* _Exercise_
How many lines of the entries below contain the string "cycle"? State the number alone.

* _Extracted information_
● ● ●
/-- R55, R309, R531: the pulse of a lay or a clear whose width has passed ends on a pulse-qualified pace edge without
brown-out, with the stones or the unit that its verify found good; one whose width has not passed goes on. A running pump
whose output has reached its target is ready from then on. -/
def Obligations.PulsesAndPumpsEnd : Prop :=
  (∀ (s : State) (b : BankId) (ok : BitVec 64) (cok : Bool) (l : LayRun) (u : Pulse), s.pace.holder.isSome = true →
      s.pace.qualified = true → s.power.brown = false → (s.bank b).lay = some l → l.pulse = some u → u.width ≤ u.elapsed →
      exec (.pulseEnd b ok cok) s =
        .next (s.modBank b (fun k => { k with lay := some { l with pulse := none, verified := ok } })))
  ∧ (∀ (s : State) (b : BankId) (ok : BitVec 64) (cok : Bool) (c : ClearRun) (u : Pulse), s.pace.holder.isSome = true →
      s.pace.qualified = true → s.power.brown = false → (s.bank b).lay = none → (s.bank b).clear = some c → c.purpose ≠ .firing →
      c.pulse = some u → u.width ≤ u.elapsed →
      exec (.pulseEnd b ok cok) s =
        .next ((s.modBank b (fun k => { k with clear := some { c with pulse := none, verified := cok } })).modOp c.op
          (fun o => { o with position := o.position + 1 })))
  ∧ (∀ (s : State) (b : BankId) (ok : BitVec 64) (cok : Bool) (l : LayRun) (u : Pulse), (s.bank b).lay = some l →
      l.pulse = some u → u.elapsed < u.width → exec (.pulseEnd b ok cok) s = .next s)
  ∧ (∀ (s : State) (g : GalId), s.pace.holder.isSome = true → (s.gal g).lpump.running = true →
      (s.gal g).lpump.override = false →
      exec (.pumpReady g false) s = .next (s.modGal g (fun x => { x with lpump := { x.lpump with ready := true } })))
  ∧ ∀ (s : State) (g : GalId), s.pace.holder.isSome = true → (s.gal g).cpump.running = true →
      (s.gal g).cpump.override = false →
      exec (.pumpReady g true) s = .next (s.modGal g (fun x => { x with cpump := { x.cpump with ready := true } }))
/-! ### Transactions of a host port -/

/-- R92, R171 to R173, R177, R268, R293, Table 07.6: a FETCH whose first stone, in the main array, the mark array or the info page, is
ready gets RDY with no stone driven yet, and its port reads. On a later reply cycle with everything decided so far gone out,
a next stone that is ready goes out through the course map, the mark vote and ECC, with ECCFIX and ECCFAIL; the cycle that
carries a stone's last bit counts it in STONES. A FETCH of an unmapped address gets DENY. No cell changes. -/
def Obligations.FetchDrivesStones : Prop :=
  (∀ (s : State) (tx : Tx) (addr : BitVec 32) (flips : Flips) (probe rx : List Byte) (start : Region),
      let a := stoneAddr addr
      s.takes tx = true → s.region a = start → regionOf a = start → (start = .main ∨ start = .marks ∨ start = .info) →
      s.stoneMeets tx.port start false a = .ready →
      Gives (exec (.fetch tx addr flips probe rx) s) (fun t =>
        (t.port tx.port).reply = s.replyFed tx.port .ok [] .stones ∧ (t.port tx.port).stones = 0
        ∧ (t.port tx.port).fetch = some {
            raw := false, first := a, addr := a, index := 0, passed := true, ready := s.pace.devtime + s.fetchPs,
            rowAt := s.pace.devtime, flips := flips, rx := probe ++ rx }
        ∧ (t.port tx.port).hold = none ∧ (t.port tx.port).reading = true ∧ (t.port tx.port).fetchBank = some (bankMet a)
        ∧ (∀ q : PortId, q ≠ tx.port → t.port q = s.port q) ∧ s.fetchKeeps t))
  ∧ (∀ (s : State) (p : PortId) (inp : EdgeIn) (f : FetchRun), s.owesNext p = true →
      (s.port p).reply.feed = .stones → (s.port p).fetch = some f → (s.port p).hold = none → f.raw = false →
      (windowOf f.addr).isSome = false → s.ripe f = true → s.stoneMeets p (regionOf f.first) f.passed f.addr = .ready →
      let r := readStone (s.cellsAt f.addr ^^^ flipOf f.flips f.index)
      Gives (exec (.paceEdge p inp) s) (fun t =>
        (t.port p).reply = { (s.port p).reply with
            data := (s.port p).reply.data ++ be64 r.data, bits := (s.port p).reply.bits + modeBits (s.port p).txMode }
        ∧ (t.port p).cell = some (cellAt (be64 r.data) (s.port p).txMode 0)
        ∧ (t.port p).fetch = some (s.fetchAfter f f.rx) ∧ (t.port p).stones = (s.port p).stones
        ∧ (t.port p).eccfix = ((s.port p).eccfix || r.fixed) ∧ (t.port p).eccfail = ((s.port p).eccfail || r.bad)
        ∧ (∀ q : PortId, q ≠ p → t.port q = s.port q) ∧ s.fetchKeeps t))
  ∧ (∀ (s : State) (p : PortId) (inp : EdgeIn) (f : FetchRun), s.sendsLast p = true → (s.port p).fetch = some f →
      (s.port p).reply.feed = .stones → (s.port p).reply.data ≠ [] →
      Gives (exec (.paceEdge p inp) s) (fun t =>
        (t.port p).stones = (if (s.port p).stones = 0xFFFF then 0xFFFF else (s.port p).stones + 1)
        ∧ (t.port p).reply.data = (s.port p).reply.data ∧ (t.port p).fetch = some f
        ∧ (∀ q : PortId, q ≠ p → t.port q = s.port q) ∧ s.fetchKeeps t))
  ∧ ∀ (s : State) (tx : Tx) (addr : BitVec 32) (flips : Flips) (probe rx : List Byte), s.takes tx = true →
      s.region (stoneAddr addr) = .unmapped →
      exec (.fetch tx addr flips probe rx) s =
        .next (((s.received tx 0x1B).modPort tx.port (fun x => { x with stones := 0 })).answer tx.port .deny [])

/-- R176, R290 to R292: a RAW FETCH at level OPEN of a stone that its bank serves gets RDY; each stone goes out as ten bytes, the
cells as read with ECC and mark bits, whatever the course map says. At any other level it gets DENY. A stone whose content
means nothing (its slot is in KILN, or is half cleared) goes out too, with a free value (log entry 9). -/
def Obligations.RawFetchDrivesCells : Prop :=
  (∀ (s : State) (tx : Tx) (bank : BitVec 6) (stone : BitVec 26) (flips : Flips),
      let a := stoneAddr (bank ++ stone)
      s.takes tx = true → s.rawMeets (paddrBank a) a = .ready →
      Gives (exec (.rawFetch tx bank stone flips) s) (fun t =>
        (t.port tx.port).reply = s.replyFed tx.port .ok [] .stones ∧ (t.port tx.port).stones = 0
        ∧ (t.port tx.port).fetch = some {
            raw := true, first := a, addr := a, index := 0, passed := true, ready := s.pace.devtime + s.fetchPs,
            rowAt := s.pace.devtime, flips := flips, rx := [] }
        ∧ (∀ q : PortId, q ≠ tx.port → t.port q = s.port q) ∧ s.fetchKeeps t))
  ∧ (∀ (s : State) (p : PortId) (inp : EdgeIn) (f : FetchRun), s.owesNext p = true →
      (s.port p).reply.feed = .stones → (s.port p).fetch = some f → (s.port p).hold = none → f.raw = true →
      s.ripe f = true → s.rawMeets (paddrBank f.first) f.addr = .ready →
      let cells := if s.rawOpen (paddrBank f.first) f.addr then Config.freeCells s.freeCtr
        else readCells s.mem (paddrStoneIx f.addr)
      Gives (exec (.paceEdge p inp) s) (fun t =>
        (t.port p).reply = { (s.port p).reply with
            data := (s.port p).reply.data ++ rawBytes (cells ^^^ flipOf f.flips f.index),
            bits := (s.port p).reply.bits + modeBits (s.port p).txMode }
        ∧ (t.port p).fetch = some (s.fetchAfter f f.rx)
        ∧ (∀ q : PortId, q ≠ p → t.port q = s.port q) ∧ s.fetchKeeps t))
  ∧ ∀ (s : State) (tx : Tx) (bank : BitVec 6) (stone : BitVec 26) (flips : Flips), s.takes tx = true → s.isOpen = false →
      Gives (exec (.rawFetch tx bank stone flips) s) (fun t =>
        (t.port tx.port).reply = s.replyOf tx.port .deny [] ∧ (t.port tx.port).stones = 0 ∧ (t.port tx.port).fetch = none
        ∧ (∀ q : PortId, q ≠ tx.port → t.port q = s.port q) ∧ s.fetchKeeps t)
● ● ●
* _Completed exercise_
2